Copy each line of the material below that includes the string "asked".

[Supplied data]:
────────────────────────────────────────

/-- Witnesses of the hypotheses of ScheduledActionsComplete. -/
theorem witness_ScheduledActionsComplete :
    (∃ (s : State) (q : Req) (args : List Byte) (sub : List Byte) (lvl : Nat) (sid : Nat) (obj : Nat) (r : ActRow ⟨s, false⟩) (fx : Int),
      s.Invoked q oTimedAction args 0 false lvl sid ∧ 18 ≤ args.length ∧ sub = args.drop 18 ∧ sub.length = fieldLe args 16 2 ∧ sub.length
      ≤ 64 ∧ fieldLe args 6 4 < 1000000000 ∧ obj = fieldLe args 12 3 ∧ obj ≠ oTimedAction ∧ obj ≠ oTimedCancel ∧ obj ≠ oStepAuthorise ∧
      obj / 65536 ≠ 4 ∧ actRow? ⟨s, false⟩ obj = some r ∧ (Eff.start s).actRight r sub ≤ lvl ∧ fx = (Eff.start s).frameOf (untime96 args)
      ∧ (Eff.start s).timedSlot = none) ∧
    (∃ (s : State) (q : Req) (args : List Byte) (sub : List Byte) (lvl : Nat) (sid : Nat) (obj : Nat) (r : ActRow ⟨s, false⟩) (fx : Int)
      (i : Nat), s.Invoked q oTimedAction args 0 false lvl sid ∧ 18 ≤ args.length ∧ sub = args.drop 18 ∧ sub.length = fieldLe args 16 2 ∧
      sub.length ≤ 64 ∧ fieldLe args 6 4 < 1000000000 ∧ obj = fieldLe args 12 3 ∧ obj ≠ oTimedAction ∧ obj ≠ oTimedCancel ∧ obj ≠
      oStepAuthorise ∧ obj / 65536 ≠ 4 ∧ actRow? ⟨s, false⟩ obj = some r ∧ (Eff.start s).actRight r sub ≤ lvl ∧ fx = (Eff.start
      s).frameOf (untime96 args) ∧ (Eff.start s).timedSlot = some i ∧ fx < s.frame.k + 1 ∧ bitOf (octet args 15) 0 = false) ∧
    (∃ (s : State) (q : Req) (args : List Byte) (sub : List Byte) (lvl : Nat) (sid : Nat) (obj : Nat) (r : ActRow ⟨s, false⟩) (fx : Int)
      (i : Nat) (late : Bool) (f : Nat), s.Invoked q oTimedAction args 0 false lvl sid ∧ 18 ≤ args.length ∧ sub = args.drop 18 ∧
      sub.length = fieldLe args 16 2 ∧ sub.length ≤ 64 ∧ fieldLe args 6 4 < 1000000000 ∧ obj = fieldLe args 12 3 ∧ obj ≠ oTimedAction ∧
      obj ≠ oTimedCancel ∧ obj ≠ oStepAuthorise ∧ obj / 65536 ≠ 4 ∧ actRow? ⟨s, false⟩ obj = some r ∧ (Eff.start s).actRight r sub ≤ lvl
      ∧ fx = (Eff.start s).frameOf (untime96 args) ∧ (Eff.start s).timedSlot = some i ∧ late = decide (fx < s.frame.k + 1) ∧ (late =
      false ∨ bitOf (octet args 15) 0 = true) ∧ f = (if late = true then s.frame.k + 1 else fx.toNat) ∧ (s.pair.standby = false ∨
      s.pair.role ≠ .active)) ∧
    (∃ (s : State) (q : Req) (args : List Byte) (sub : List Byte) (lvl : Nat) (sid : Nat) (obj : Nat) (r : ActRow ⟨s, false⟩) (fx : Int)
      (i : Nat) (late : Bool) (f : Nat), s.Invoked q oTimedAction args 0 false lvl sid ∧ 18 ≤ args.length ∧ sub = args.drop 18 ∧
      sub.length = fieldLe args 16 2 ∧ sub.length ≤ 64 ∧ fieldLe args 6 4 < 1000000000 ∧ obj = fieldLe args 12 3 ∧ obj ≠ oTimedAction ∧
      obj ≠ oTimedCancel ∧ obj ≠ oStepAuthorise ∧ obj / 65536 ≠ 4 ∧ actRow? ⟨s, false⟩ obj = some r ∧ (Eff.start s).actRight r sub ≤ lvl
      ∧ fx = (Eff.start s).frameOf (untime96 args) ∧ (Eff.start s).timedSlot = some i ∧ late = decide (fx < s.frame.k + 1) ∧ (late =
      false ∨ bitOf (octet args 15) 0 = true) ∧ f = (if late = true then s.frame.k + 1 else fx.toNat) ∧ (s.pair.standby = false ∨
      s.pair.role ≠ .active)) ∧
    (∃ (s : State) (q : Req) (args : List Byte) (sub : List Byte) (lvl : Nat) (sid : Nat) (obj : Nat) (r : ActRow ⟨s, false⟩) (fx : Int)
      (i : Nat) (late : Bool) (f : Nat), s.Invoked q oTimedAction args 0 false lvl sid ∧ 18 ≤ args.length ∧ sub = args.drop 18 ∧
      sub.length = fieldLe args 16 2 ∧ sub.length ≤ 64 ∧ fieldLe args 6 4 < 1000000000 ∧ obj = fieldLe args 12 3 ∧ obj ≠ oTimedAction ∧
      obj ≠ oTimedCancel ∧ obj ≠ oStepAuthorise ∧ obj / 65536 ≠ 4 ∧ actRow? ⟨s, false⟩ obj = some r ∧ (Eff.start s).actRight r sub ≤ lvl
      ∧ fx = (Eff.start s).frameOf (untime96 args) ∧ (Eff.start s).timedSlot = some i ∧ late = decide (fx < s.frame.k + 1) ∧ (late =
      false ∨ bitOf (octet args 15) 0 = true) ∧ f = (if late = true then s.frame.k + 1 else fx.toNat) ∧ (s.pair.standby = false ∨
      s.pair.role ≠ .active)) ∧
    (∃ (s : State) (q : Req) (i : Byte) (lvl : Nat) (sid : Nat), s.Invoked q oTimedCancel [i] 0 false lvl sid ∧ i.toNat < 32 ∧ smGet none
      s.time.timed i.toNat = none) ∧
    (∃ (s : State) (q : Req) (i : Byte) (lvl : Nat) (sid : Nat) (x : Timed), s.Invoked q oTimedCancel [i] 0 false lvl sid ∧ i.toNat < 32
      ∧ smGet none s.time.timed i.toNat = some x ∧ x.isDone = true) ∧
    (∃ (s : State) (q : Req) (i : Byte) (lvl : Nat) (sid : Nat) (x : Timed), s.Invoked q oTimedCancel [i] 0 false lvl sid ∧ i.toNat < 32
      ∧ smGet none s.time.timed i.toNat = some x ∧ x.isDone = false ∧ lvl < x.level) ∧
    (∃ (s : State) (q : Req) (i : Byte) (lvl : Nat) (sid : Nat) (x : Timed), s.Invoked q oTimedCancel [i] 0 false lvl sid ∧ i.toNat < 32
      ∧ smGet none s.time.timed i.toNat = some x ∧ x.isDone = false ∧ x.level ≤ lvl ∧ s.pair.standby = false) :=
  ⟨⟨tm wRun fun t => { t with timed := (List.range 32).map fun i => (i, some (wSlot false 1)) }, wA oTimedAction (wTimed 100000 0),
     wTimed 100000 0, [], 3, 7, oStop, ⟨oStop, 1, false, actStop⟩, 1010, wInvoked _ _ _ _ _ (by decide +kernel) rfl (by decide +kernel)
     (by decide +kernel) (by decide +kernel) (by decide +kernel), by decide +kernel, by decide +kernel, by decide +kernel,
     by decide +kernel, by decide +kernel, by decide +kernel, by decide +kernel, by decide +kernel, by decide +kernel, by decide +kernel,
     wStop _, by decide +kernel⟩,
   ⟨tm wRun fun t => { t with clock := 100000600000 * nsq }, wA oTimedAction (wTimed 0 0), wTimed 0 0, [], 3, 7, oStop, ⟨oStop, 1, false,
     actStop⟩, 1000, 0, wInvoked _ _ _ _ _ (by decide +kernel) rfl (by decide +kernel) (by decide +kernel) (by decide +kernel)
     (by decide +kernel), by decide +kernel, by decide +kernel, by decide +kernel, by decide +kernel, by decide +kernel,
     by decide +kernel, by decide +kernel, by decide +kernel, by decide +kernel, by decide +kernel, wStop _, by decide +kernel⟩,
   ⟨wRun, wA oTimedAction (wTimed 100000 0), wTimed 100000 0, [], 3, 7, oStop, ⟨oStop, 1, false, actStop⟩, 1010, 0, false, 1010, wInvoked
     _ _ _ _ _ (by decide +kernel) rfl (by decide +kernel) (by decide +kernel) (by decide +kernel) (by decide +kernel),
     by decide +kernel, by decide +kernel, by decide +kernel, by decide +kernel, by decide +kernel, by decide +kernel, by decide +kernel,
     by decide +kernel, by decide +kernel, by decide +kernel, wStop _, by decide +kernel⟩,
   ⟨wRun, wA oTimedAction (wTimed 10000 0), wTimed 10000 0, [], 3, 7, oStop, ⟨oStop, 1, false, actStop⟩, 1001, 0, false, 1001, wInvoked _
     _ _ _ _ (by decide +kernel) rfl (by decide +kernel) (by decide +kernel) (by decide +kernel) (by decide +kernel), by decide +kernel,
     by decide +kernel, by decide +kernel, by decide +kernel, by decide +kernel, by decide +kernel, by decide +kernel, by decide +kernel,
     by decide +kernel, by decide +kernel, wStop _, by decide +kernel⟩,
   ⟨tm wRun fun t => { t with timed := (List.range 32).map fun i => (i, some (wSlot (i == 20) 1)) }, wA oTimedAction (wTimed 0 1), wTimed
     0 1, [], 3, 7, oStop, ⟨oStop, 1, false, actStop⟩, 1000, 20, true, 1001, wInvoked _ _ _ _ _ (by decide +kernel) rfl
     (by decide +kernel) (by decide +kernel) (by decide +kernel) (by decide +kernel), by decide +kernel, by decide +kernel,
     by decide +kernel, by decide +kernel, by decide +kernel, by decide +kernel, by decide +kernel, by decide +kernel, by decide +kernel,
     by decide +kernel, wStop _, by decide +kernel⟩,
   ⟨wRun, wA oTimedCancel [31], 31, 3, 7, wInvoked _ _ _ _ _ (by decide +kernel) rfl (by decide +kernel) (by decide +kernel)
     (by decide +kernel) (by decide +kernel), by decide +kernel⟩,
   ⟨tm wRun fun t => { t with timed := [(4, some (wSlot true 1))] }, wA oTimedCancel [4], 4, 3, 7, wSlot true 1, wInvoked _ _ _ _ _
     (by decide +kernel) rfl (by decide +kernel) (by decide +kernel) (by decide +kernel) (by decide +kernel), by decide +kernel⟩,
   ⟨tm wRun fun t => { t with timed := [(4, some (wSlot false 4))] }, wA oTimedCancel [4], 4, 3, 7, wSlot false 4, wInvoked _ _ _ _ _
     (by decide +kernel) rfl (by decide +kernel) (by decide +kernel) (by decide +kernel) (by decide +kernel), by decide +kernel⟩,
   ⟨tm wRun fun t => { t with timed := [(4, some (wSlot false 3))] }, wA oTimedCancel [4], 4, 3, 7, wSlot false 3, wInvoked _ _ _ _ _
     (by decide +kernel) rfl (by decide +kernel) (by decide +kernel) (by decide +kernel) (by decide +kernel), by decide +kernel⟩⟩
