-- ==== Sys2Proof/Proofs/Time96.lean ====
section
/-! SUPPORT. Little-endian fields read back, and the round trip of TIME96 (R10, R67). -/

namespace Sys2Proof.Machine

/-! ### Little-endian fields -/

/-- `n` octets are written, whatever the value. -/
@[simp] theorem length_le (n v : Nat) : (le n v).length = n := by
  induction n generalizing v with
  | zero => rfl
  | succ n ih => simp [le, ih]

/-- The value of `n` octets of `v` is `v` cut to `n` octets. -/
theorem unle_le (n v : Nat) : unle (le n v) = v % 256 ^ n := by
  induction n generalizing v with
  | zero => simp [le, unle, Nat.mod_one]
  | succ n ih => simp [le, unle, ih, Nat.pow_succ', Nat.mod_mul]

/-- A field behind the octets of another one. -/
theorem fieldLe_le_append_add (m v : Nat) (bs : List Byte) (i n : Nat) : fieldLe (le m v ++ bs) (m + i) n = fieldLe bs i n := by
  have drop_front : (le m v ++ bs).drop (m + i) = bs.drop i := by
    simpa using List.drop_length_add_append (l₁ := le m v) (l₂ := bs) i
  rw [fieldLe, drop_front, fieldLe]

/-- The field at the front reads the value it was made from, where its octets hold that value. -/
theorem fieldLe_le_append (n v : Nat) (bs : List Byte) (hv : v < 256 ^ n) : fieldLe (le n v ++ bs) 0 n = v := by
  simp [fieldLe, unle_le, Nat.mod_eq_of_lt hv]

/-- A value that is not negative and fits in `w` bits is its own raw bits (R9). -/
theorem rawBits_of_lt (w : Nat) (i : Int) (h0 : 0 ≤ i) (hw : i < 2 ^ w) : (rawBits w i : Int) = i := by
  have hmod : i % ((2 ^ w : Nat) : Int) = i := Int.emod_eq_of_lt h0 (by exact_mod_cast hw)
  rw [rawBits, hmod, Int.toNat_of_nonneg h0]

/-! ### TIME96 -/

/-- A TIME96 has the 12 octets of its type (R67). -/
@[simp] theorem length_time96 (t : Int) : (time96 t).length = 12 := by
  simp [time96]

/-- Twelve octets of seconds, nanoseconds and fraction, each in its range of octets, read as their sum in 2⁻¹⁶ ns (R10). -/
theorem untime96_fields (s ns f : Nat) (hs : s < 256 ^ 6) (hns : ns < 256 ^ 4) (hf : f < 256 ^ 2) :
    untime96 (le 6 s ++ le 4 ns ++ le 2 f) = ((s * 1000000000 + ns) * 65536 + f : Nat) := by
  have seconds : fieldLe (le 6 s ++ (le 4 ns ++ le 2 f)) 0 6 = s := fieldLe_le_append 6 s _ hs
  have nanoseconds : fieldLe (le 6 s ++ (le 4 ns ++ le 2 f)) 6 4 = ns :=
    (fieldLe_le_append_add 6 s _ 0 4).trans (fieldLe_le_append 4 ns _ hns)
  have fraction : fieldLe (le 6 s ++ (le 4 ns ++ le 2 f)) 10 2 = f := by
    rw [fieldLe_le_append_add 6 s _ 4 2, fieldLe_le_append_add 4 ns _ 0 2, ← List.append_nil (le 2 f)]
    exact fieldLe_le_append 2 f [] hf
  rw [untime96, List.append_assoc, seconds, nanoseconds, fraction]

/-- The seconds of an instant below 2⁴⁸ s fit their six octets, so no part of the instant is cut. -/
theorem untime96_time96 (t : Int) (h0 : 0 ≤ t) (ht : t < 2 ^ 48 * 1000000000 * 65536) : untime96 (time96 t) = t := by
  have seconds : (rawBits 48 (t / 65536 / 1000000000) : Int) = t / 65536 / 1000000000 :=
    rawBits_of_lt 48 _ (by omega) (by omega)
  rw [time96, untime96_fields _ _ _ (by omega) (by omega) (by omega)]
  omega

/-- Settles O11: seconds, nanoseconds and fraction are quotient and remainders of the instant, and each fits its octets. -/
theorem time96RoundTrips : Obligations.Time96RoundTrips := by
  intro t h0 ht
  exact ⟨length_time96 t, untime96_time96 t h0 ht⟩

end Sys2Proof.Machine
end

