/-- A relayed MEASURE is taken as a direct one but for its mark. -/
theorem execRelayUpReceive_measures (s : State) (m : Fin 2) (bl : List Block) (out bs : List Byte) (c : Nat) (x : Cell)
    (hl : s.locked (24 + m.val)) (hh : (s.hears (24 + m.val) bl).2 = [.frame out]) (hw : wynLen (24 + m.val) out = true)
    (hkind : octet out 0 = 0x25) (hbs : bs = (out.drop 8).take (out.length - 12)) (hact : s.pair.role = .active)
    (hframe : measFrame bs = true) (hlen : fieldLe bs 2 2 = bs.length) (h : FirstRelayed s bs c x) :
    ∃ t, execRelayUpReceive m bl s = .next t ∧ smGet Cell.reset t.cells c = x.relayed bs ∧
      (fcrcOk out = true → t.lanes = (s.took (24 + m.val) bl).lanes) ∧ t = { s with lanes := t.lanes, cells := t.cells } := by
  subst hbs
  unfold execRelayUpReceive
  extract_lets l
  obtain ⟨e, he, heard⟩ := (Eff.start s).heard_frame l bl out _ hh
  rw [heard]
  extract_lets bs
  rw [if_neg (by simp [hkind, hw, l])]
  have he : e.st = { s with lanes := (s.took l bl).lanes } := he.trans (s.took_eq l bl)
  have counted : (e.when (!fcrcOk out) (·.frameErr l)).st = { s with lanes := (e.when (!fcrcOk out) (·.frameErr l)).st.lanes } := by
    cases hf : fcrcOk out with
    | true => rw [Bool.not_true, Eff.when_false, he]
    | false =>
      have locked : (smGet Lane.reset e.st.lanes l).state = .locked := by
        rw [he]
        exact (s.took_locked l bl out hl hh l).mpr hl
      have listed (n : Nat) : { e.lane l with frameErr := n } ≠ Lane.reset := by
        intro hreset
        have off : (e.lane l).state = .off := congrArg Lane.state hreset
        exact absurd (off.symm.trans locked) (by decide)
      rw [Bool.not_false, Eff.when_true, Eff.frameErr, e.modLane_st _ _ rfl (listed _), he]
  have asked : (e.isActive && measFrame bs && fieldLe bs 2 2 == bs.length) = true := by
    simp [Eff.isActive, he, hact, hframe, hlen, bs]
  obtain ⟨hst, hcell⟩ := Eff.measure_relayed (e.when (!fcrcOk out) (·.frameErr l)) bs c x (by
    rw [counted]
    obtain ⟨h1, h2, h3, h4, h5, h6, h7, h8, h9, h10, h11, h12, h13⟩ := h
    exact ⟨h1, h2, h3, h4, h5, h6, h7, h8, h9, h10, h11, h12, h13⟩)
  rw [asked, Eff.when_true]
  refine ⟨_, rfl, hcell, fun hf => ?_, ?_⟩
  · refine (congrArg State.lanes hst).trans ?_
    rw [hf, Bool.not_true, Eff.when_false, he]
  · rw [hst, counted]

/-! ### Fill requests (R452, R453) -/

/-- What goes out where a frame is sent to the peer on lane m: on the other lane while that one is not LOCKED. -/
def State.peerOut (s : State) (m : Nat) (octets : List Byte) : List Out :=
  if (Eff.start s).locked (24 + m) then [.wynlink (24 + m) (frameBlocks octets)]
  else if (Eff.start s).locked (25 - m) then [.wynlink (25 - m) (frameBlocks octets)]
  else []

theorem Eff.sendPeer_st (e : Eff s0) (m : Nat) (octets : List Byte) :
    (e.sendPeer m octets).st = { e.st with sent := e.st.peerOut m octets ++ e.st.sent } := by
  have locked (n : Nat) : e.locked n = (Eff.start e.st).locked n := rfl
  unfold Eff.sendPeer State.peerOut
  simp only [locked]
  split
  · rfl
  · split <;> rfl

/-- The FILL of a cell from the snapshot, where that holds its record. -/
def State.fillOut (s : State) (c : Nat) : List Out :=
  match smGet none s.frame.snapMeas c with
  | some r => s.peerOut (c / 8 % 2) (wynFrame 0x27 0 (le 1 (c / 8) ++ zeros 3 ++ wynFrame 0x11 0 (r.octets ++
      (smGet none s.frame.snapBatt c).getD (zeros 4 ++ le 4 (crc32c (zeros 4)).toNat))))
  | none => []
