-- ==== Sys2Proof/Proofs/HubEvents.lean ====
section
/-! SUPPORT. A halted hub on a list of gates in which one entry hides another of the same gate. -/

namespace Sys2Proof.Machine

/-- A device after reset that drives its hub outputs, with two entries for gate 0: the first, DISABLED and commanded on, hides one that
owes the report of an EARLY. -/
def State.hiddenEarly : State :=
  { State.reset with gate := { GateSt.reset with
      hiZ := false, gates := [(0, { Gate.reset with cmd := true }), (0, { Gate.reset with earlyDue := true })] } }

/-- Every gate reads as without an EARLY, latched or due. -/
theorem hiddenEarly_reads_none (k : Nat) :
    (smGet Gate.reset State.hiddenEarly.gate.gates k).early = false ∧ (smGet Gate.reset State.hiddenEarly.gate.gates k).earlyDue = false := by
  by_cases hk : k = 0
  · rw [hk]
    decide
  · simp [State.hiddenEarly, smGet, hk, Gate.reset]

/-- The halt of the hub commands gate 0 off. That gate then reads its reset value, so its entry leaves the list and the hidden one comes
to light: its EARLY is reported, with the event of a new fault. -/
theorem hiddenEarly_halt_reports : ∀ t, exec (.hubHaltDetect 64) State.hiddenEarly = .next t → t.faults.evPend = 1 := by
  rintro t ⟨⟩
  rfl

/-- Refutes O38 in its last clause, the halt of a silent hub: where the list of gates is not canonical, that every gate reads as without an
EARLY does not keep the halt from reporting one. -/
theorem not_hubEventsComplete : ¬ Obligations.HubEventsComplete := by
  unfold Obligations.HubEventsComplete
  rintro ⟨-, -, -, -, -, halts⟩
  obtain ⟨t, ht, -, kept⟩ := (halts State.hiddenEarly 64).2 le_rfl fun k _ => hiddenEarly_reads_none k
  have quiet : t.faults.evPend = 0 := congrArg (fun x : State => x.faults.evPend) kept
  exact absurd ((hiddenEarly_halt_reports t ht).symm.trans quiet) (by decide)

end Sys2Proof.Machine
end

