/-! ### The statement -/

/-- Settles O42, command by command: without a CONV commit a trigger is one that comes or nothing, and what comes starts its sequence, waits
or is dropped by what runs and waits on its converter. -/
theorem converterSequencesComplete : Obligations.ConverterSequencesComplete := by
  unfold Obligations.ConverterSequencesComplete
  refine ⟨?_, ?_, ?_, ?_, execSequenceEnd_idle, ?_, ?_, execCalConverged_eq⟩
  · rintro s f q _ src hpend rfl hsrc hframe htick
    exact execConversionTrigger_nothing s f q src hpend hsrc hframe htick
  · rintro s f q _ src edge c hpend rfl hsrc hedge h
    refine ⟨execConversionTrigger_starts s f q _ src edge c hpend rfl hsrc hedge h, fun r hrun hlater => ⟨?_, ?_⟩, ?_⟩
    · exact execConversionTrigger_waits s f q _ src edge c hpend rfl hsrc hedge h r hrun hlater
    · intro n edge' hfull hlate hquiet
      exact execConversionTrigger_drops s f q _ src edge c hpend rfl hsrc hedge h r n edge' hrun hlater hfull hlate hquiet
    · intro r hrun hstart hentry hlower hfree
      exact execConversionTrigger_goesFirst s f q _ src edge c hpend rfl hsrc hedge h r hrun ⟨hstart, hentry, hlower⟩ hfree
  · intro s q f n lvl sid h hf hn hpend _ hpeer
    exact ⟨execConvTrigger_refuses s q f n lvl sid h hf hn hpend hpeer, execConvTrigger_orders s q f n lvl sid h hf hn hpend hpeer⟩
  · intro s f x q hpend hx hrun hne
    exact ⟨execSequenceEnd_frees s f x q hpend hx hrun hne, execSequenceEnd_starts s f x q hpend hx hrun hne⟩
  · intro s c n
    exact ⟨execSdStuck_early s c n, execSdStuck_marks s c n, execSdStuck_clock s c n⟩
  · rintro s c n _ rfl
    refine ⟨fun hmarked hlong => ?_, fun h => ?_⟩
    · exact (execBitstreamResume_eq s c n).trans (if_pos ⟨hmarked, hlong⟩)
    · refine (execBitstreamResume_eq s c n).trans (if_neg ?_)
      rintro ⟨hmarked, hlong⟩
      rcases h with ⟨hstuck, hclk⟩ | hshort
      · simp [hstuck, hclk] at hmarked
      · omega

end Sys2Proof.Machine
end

────────────────────────────────────────

[Solution to this exercise]:
  have asked : (e.isActive && measFrame bs && fieldLe bs 2 2 == bs.length) = true := by
  rw [asked, Eff.when_true]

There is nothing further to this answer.